TASK TO COMPLETE:
Below is a listing; restate from it, character for character, the lines beginning at the line holding "## Matches -/" and ending at the line holding "l ≤ cap ∧ (∀ i, i", both included.

SUPPLIED MATERIAL:
+---+

/-- The output after a token, from the output before it (rules R322, R323); none where a match would start before the
first byte. -/
def Token.expand : Token → List Byte → Option (List Byte)
  | .lit v, out => some (out ++ [v])
  | .copy l d, out => if 1 ≤ d ∧ d ≤ out.length then some (copyTail d l out) else none

/-- The output after a sequence of tokens. -/
def expandAll : List Token → List Byte → Option (List Byte)
  | [], out => some out
  | k :: ks, out => (k.expand out).bind (expandAll ks)

/-- The tokens cover a buffer exactly from position `p` on, each literal with the byte that stands there. -/
def tokensCover (B : List Byte) : Nat → List Token → Prop
  | p, [] => p = B.length
  | p, .lit v :: ks => B[p]? = some v ∧ tokensCover B (p + 1) ks
  | p, .copy l _ :: ks => 1 ≤ l ∧ p + l ≤ B.length ∧ tokensCover B (p + l) ks

/-- The matches among tokens that start at position `p`. -/
def matchesAt : Nat → List Token → List LzMatch
  | _, [] => []
  | p, .lit _ :: ks => matchesAt (p + 1) ks
  | p, .copy l d :: ks => ⟨p, l, d⟩ :: matchesAt (p + l) ks

/-- Each match among the tokens is viable at its position (rule R182). -/
def tokensViable (minLen : Nat) (cand : List (Option (Nat × Nat))) : Nat → List Token → Prop
  | _, [] => True
  | p, .lit _ :: ks => tokensViable minLen cand (p + 1) ks
  | p, .copy l d :: ks =>
    (∃ L, (cand[p]?).join = some (L, d) ∧ minLen ≤ l ∧ l ≤ L) ∧ tokensViable minLen cand (p + l) ks

/-- The priced size of tokens (rules R180, R183). -/
def tokensPrice (k : Construction) (row : ModeRow) (c : BitVec 3) : List Token → Nat
  | [] => 0
  | .lit v :: ks => literalCost k v + tokensPrice k row c ks
  | .copy l d :: ks => matchCost k row c l d + tokensPrice k row c ks

/-! ## Matches -/

/-- `l` is `run(p, d)` with the cap `cap`: the largest run of agreeing bytes (rule R162). -/
def isRun (B : List Byte) (p cap d l : Nat) : Prop :=
  l ≤ cap ∧ (∀ i, i < l → B[p - d + i]? = B[p + i]?) ∧ (l < cap → B[p - d + l]? ≠ B[p + l]?)

/-- The definition of `CAND[p]` (rule R162): no run reaches `MINLEN`, or the longest run with the smallest displacement
that has it. -/
def candSpec (row : ModeRow) (B : List Byte) (p : Nat) (c : Option (Nat × Nat)) : Prop :=
  match c with
  | none =>
    ∀ d l, 1 ≤ d → d ≤ min p row.maxDisp → isRun B p (min row.maxLen (B.length - p)) d l → l < row.minLen
  | some (len, disp) =>
    row.minLen ≤ len ∧ 1 ≤ disp ∧ disp ≤ min p row.maxDisp ∧
      isRun B p (min row.maxLen (B.length - p)) disp len ∧
      ∀ d l, 1 ≤ d → d ≤ min p row.maxDisp → isRun B p (min row.maxLen (B.length - p)) d l →
        l < len ∨ (l = len ∧ disp ≤ d)

/-- A valid match that mode row `row` can encode (rule R160). -/
def encodableMatch (row : ModeRow) (B : List Byte) (p l d : Nat) : Prop :=
  validMatch B p l d ∧ row.minLen ≤ l ∧ l ≤ row.maxLen ∧ d ≤ row.maxDisp

end Sys2Proof.Machine

namespace Sys2Proof

open Sys2Proof.Machine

+---+

SOLVED PROBLEM:
/-! ## Matches -/

/-- `l` is `run(p, d)` with the cap `cap`: the largest run of agreeing bytes (rule R162). -/
def isRun (B : List Byte) (p cap d l : Nat) : Prop :=
  l ≤ cap ∧ (∀ i, i < l → B[p - d + i]? = B[p + i]?) ∧ (l < cap → B[p - d + l]? ≠ B[p + l]?)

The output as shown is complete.